:: Problem requirements ::
Print this span of the material below exactly: the line with "(h.trans (hf u x))", the line with "exact fun x hx => k x (h x hx)", and every line between them, but nothing else.

:: Material provided ::
-- ==== Sys2Proof/Laws/Keeps.lean ====
section
/-!
SUPPORT. Frames: for every shared operation the groups of the state it can change, as one rewriting
of `Keeps` each.
-/
namespace Sys2Proof.Machine

/-- Every group of `a` is in `b`. -/
def covers (a b : List Group) : Bool := a.all b.contains

theorem Keeps.refl (G : List Group) (s : State) : Keeps G s s := by
  intro g _; cases g <;> rfl

theorem Group.same_trans {g : Group} {s t u : State} (h : g.same s t) (k : g.same t u) : g.same s u := by
  cases g <;> exact k.trans h

theorem Group.same_symm {g : Group} {s t : State} (h : g.same s t) : g.same t s := by
  cases g <;> exact h.symm

theorem Keeps.trans {G : List Group} {s t u : State} (h : Keeps G s t) (k : Keeps G t u) : Keeps G s u :=
  fun g hg => Group.same_trans (h g hg) (k g hg)

theorem Keeps.mono {F G : List Group} {s t : State} (h : Keeps F s t) (c : covers F G = true) : Keeps G s t := by
  intro g hg
  refine h g fun hf => hg ?_
  simpa using List.all_eq_true.mp c g hf

theorem keeps_iff {F G : List Group} {s u v : State} (h : Keeps F u v) (c : covers F G = true) :
    Keeps G s v ↔ Keeps G s u :=
  ⟨fun k g hg => Group.same_trans (k g hg) (Group.same_symm (h.mono c g hg)), fun k => k.trans (h.mono c)⟩

theorem keeps_ite {G : List Group} {s u v : State} {p : Prop} [Decidable p] (h : Keeps G s u) (k : Keeps G s v) :
    Keeps G s (if p then u else v) := by split <;> assumption

theorem keeps_foldl {α : Type} {G : List Group} {s u : State} {f : State → α → State} (l : List α)
    (hf : ∀ t x, Keeps G t (f t x)) (h : Keeps G s u) : Keeps G s (l.foldl f u) := by
  induction l generalizing u with
  | nil => exact h
  | cons x l ih => exact ih (h.trans (hf u x))

theorem covers_trans {F G H : List Group} (h : covers F G = true) (k : covers G H = true) : covers F H = true := by
  simp only [covers, List.all_eq_true, List.contains_iff_mem] at *
  exact fun x hx => k x (h x hx)

/-- Proves that `u.updX` keeps what it does not name. -/
theorem keeps_flash {G : List Group} {s u : State} (c : covers [.flash] G = true) (m : List Host.Cell) :
    Keeps G s { u with flash := m } ↔ Keeps G s u :=
  keeps_iff (F := [.flash]) (by intro g hg; cases g <;> first | rfl | simp at hg) c

theorem keeps_match_prod {α : Type} {G : List Group} {s : State} {p : α × State} {f : α → State → State}
    (h : Keeps G s (f p.1 p.2)) : Keeps G s (match p with | (a, t) => f a t) := h

/-- A source that is not of class F. -/
def calm (b : Block) (i : Nat) : Bool := !(maskF b).getLsbD i

/-- A block none of whose sources is of class F. -/
def calmBlock (b : Block) : Bool := maskF b == 0

theorem calm_of_block {b : Block} {i : Nat} (h : calmBlock b = true) : calm b i = true := by
  have h : maskF b = 0 := by simpa [calmBlock] using h
  simp [calm, h]

theorem calm_portBlock (p : Port) (i : Nat) : calm (portBlock p) i = true := by
  cases p <;> exact calm_of_block (by decide)

theorem classOf_calm {b : Block} {i : Nat} (h : calm b i = true) : classOf b i ≠ .f := by
  have h : (maskF b).getLsbD i = false := by simpa [calm] using h
  unfold classOf
  rw [h]
  split
  · simp_all
  · split <;> decide

set_option linter.unusedSimpArgs false
set_option linter.unusedVariables false

variable {G : List Group} {s u : State}

/-! ### Ops -/

theorem State.updDev_keeps (c : covers [.dev] G = true) (x1) :
    Keeps G s (u.updDev x1) ↔ Keeps G s u :=
  keeps_iff (F := [.dev]) (by intro g hg; cases g <;> first | rfl | simp at hg) c

theorem State.updKeeper_keeps (c : covers [.keeper] G = true) (x1) :
    Keeps G s (u.updKeeper x1) ↔ Keeps G s u :=
  keeps_iff (F := [.keeper]) (by intro g hg; cases g <;> first | rfl | simp at hg) c

theorem State.updNv_keeps (c : covers [.nv] G = true) (x1) :
    Keeps G s (u.updNv x1) ↔ Keeps G s u :=
  keeps_iff (F := [.nv]) (by intro g hg; cases g <;> first | rfl | simp at hg) c

theorem State.updStraps_keeps (c : covers [.straps] G = true) (x1) :
    Keeps G s (u.updStraps x1) ↔ Keeps G s u :=
  keeps_iff (F := [.straps]) (by intro g hg; cases g <;> first | rfl | simp at hg) c

theorem State.updMeas_keeps (c : covers [.meas] G = true) (x1) :
    Keeps G s (u.updMeas x1) ↔ Keeps G s u :=
  keeps_iff (F := [.meas]) (by intro g hg; cases g <;> first | rfl | simp at hg) c

theorem State.updProbes_keeps (c : covers [.probes] G = true) (x1) :
    Keeps G s (u.updProbes x1) ↔ Keeps G s u :=
  keeps_iff (F := [.probes]) (by intro g hg; cases g <;> first | rfl | simp at hg) c

theorem State.updClocks_keeps (c : covers [.clocks] G = true) (x1) :
    Keeps G s (u.updClocks x1) ↔ Keeps G s u :=
  keeps_iff (F := [.clocks]) (by intro g hg; cases g <;> first | rfl | simp at hg) c

theorem State.updRing_keeps (c : covers [.ring] G = true) (x1) :
    Keeps G s (u.updRing x1) ↔ Keeps G s u :=
  keeps_iff (F := [.ring]) (by intro g hg; cases g <;> first | rfl | simp at hg) c

theorem State.updDealer_keeps (c : covers [.dealer] G = true) (x1) :
    Keeps G s (u.updDealer x1) ↔ Keeps G s u :=
  keeps_iff (F := [.dealer]) (by intro g hg; cases g <;> first | rfl | simp at hg) c

theorem State.updServices_keeps (c : covers [.services] G = true) (x1) :
    Keeps G s (u.updServices x1) ↔ Keeps G s u :=
  keeps_iff (F := [.services]) (by intro g hg; cases g <;> first | rfl | simp at hg) c

theorem State.updBalance_keeps (c : covers [.balance] G = true) (x1) :
    Keeps G s (u.updBalance x1) ↔ Keeps G s u :=
  keeps_iff (F := [.balance]) (by intro g hg; cases g <;> first | rfl | simp at hg) c

theorem State.updOutputs_keeps (c : covers [.outputs] G = true) (x1) :
    Keeps G s (u.updOutputs x1) ↔ Keeps G s u :=
  keeps_iff (F := [.outputs]) (by intro g hg; cases g <;> first | rfl | simp at hg) c

theorem State.updFan_keeps (c : covers [.fan] G = true) (x1) :
    Keeps G s (u.updFan x1) ↔ Keeps G s u :=
  keeps_iff (F := [.fan]) (by intro g hg; cases g <;> first | rfl | simp at hg) c

theorem State.updSupply_keeps (c : covers [.supply] G = true) (x1) :
    Keeps G s (u.updSupply x1) ↔ Keeps G s u :=
  keeps_iff (F := [.supply]) (by intro g hg; cases g <;> first | rfl | simp at hg) c

theorem State.updLife_keeps (c : covers [.life] G = true) (x1) :
    Keeps G s (u.updLife x1) ↔ Keeps G s u :=
  keeps_iff (F := [.life]) (by intro g hg; cases g <;> first | rfl | simp at hg) c

theorem State.updSafety_keeps (c : covers [.safety] G = true) (x1) :
    Keeps G s (u.updSafety x1) ↔ Keeps G s u :=
  keeps_iff (F := [.safety]) (by intro g hg; cases g <;> first | rfl | simp at hg) c

theorem State.updVehicle_keeps (c : covers [.vehicle] G = true) (x1) :
    Keeps G s (u.updVehicle x1) ↔ Keeps G s u :=
  keeps_iff (F := [.vehicle]) (by intro g hg; cases g <;> first | rfl | simp at hg) c

theorem State.updPins_keeps (c : covers [.pins] G = true) (x1) :
    Keeps G s (u.updPins x1) ↔ Keeps G s u :=
  keeps_iff (F := [.pins]) (by intro g hg; cases g <;> first | rfl | simp at hg) c

theorem State.updLogs_keeps (c : covers [.logs] G = true) (x1) :
    Keeps G s (u.updLogs x1) ↔ Keeps G s u :=
  keeps_iff (F := [.logs]) (by intro g hg; cases g <;> first | rfl | simp at hg) c

theorem State.updService_keeps (c : covers [.service] G = true) (x1) :
    Keeps G s (u.updService x1) ↔ Keeps G s u :=
  keeps_iff (F := [.service]) (by intro g hg; cases g <;> first | rfl | simp at hg) c

theorem State.updBist_keeps (c : covers [.bist] G = true) (x1) :
    Keeps G s (u.updBist x1) ↔ Keeps G s u :=
  keeps_iff (F := [.bist]) (by intro g hg; cases g <;> first | rfl | simp at hg) c

theorem State.updPort_keeps (c : covers [.portN, .portS] G = true) (x1 x2) :
    Keeps G s (u.updPort x1 x2) ↔ Keeps G s u :=
  by cases x1 <;> exact keeps_iff (F := [.portN, .portS]) (by intro g hg; cases g <;> first | rfl | simp at hg) c

theorem State.updBlock_keeps (c : covers [.faults] G = true) (x1 x2) :
    Keeps G s (u.updBlock x1 x2) ↔ Keeps G s u :=
  keeps_iff (F := [.faults]) (by intro g hg; cases g <;> first | rfl | simp at hg) c

theorem State.pushLog_keeps (c : covers [.logs] G = true) (x1 x2) :
    Keeps G s (u.pushLog x1 x2) ↔ Keeps G s u := by
  refine keeps_iff (F := [.logs]) ?_ c
  unfold State.pushLog
  repeat' (first | with_reducible exact Keeps.refl _ _ | with_reducible assumption | simp (disch := first | decide | exact calm_of_block (by decide) | exact calm_portBlock _ _) only [State.updLogs_keeps, keeps_flash] | with_reducible apply keeps_ite | (with_reducible refine keeps_foldl _ ?_ ?_; (first | (rintro t ⟨_, _⟩) | intro t _)) | split)

theorem State.log_keeps (c : covers [.logs] G = true) (x1 x2) :
    Keeps G s (u.log x1 x2) ↔ Keeps G s u := by
  refine keeps_iff (F := [.logs]) ?_ c
  unfold State.log
  repeat' (first | with_reducible exact Keeps.refl _ _ | with_reducible assumption | simp (disch := first | decide | exact calm_of_block (by decide) | exact calm_portBlock _ _) only [State.pushLog_keeps, keeps_flash] | with_reducible apply keeps_ite | (with_reducible refine keeps_foldl _ ?_ ?_; (first | (rintro t ⟨_, _⟩) | intro t _)) | split)

theorem State.trace_keeps (c : covers [.logs] G = true) (x1 x2) :
    Keeps G s (u.trace x1 x2) ↔ Keeps G s u := by
  refine keeps_iff (F := [.logs]) ?_ c
  unfold State.trace
  repeat' (first | with_reducible exact Keeps.refl _ _ | with_reducible assumption | simp (disch := first | decide | exact calm_of_block (by decide) | exact calm_portBlock _ _) only [State.updLogs_keeps, keeps_flash] | with_reducible apply keeps_ite | (with_reducible refine keeps_foldl _ ?_ ?_; (first | (rintro t ⟨_, _⟩) | intro t _)) | split)

theorem State.queue_keeps (c : covers [.portN, .portS] G = true) (x1 x2) :
    Keeps G s (u.queue x1 x2) ↔ Keeps G s u := by
  refine keeps_iff (F := [.portN, .portS]) ?_ c
  unfold State.queue
  repeat' (first | with_reducible exact Keeps.refl _ _ | with_reducible assumption | simp (disch := first | decide | exact calm_of_block (by decide) | exact calm_portBlock _ _) only [State.updPort_keeps, keeps_flash] | with_reducible apply keeps_ite | (with_reducible refine keeps_foldl _ ?_ ?_; (first | (rintro t ⟨_, _⟩) | intro t _)) | split)

theorem State.send_keeps (c : covers [.portN, .portS] G = true) (x1 x2 x3) :
    Keeps G s (u.send x1 x2 x3) ↔ Keeps G s u := by
  refine keeps_iff (F := [.portN, .portS]) ?_ c
  unfold State.send
  repeat' (first | with_reducible exact Keeps.refl _ _ | with_reducible assumption | simp (disch := first | decide | exact calm_of_block (by decide) | exact calm_portBlock _ _) only [State.queue_keeps, keeps_flash] | with_reducible apply keeps_ite | (with_reducible refine keeps_foldl _ ?_ ?_; (first | (rintro t ⟨_, _⟩) | intro t _)) | split)

theorem State.sendTrumpWords_keeps (c : covers [.logs, .portN, .portS] G = true) (x1) :
    Keeps G s (u.sendTrumpWords x1) ↔ Keeps G s u := by
  refine keeps_iff (F := [.logs, .portN, .portS]) ?_ c
  unfold State.sendTrumpWords
  repeat' (first | with_reducible exact Keeps.refl _ _ | with_reducible assumption | simp (disch := first | decide | exact calm_of_block (by decide) | exact calm_portBlock _ _) only [State.trace_keeps, State.send_keeps, keeps_flash] | with_reducible apply keeps_ite | (with_reducible refine keeps_foldl _ ?_ ?_; (first | (rintro t ⟨_, _⟩) | intro t _)) | split)

theorem State.settle_keeps (c : covers [.outputs, .meas] G = true) :
    Keeps G s (u.settle) ↔ Keeps G s u := by
  refine keeps_iff (F := [.outputs, .meas]) ?_ c
  unfold State.settle
  repeat' (first | with_reducible exact Keeps.refl _ _ | with_reducible assumption | simp (disch := first | decide | exact calm_of_block (by decide) | exact calm_portBlock _ _) only [State.updOutputs_keeps, State.updMeas_keeps, keeps_flash] | with_reducible apply keeps_ite | (with_reducible refine keeps_foldl _ ?_ ?_; (first | (rintro t ⟨_, _⟩) | intro t _)) | split)

theorem State.updChan_keeps (c : covers [.outputs, .meas] G = true) (x1 x2) :
    Keeps G s (u.updChan x1 x2) ↔ Keeps G s u := by
  refine keeps_iff (F := [.outputs, .meas]) ?_ c
  unfold State.updChan
  repeat' (first | with_reducible exact Keeps.refl _ _ | with_reducible assumption | simp (disch := first | decide | exact calm_of_block (by decide) | exact calm_portBlock _ _) only [State.settle_keeps, State.updOutputs_keeps, keeps_flash] | with_reducible apply keeps_ite | (with_reducible refine keeps_foldl _ ?_ ?_; (first | (rintro t ⟨_, _⟩) | intro t _)) | split)

theorem State.traceOut_keeps (c : covers [.logs] G = true) (x1 x2 x3) :
    Keeps G s (u.traceOut x1 x2 x3) ↔ Keeps G s u := by
  refine keeps_iff (F := [.logs]) ?_ c
  unfold State.traceOut
  repeat' (first | with_reducible exact Keeps.refl _ _ | with_reducible assumption | simp (disch := first | decide | exact calm_of_block (by decide) | exact calm_portBlock _ _) only [State.trace_keeps, keeps_flash] | with_reducible apply keeps_ite | (with_reducible refine keeps_foldl _ ?_ ?_; (first | (rintro t ⟨_, _⟩) | intro t _)) | split)

theorem State.commandOff_keeps (c : covers [.logs, .outputs, .meas] G = true) (x1 x2) :
    Keeps G s (u.commandOff x1 x2) ↔ Keeps G s u := by
  refine keeps_iff (F := [.logs, .outputs, .meas]) ?_ c
  unfold State.commandOff
  repeat' (first | with_reducible exact Keeps.refl _ _ | with_reducible assumption | simp (disch := first | decide | exact calm_of_block (by decide) | exact calm_portBlock _ _) only [State.traceOut_keeps, State.updChan_keeps, keeps_flash] | with_reducible apply keeps_ite | (with_reducible refine keeps_foldl _ ?_ ?_; (first | (rintro t ⟨_, _⟩) | intro t _)) | split)

theorem State.ruleOff_keeps (c : covers [.logs, .outputs, .meas] G = true) (x1 x2 x3) :
    Keeps G s (u.ruleOff x1 x2 x3) ↔ Keeps G s u := by
  refine keeps_iff (F := [.logs, .outputs, .meas]) ?_ c
  unfold State.ruleOff
  repeat' (first | with_reducible exact Keeps.refl _ _ | with_reducible assumption | simp (disch := first | decide | exact calm_of_block (by decide) | exact calm_portBlock _ _) only [State.traceOut_keeps, State.updChan_keeps, keeps_flash] | with_reducible apply keeps_ite | (with_reducible refine keeps_foldl _ ?_ ?_; (first | (rintro t ⟨_, _⟩) | intro t _)) | split)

:: Result of the exercise ::
  | cons x l ih => exact ih (h.trans (hf u x))

theorem covers_trans {F G H : List Group} (h : covers F G = true) (k : covers G H = true) : covers F H = true := by
  simp only [covers, List.all_eq_true, List.contains_iff_mem] at *
  exact fun x hx => k x (h x hx)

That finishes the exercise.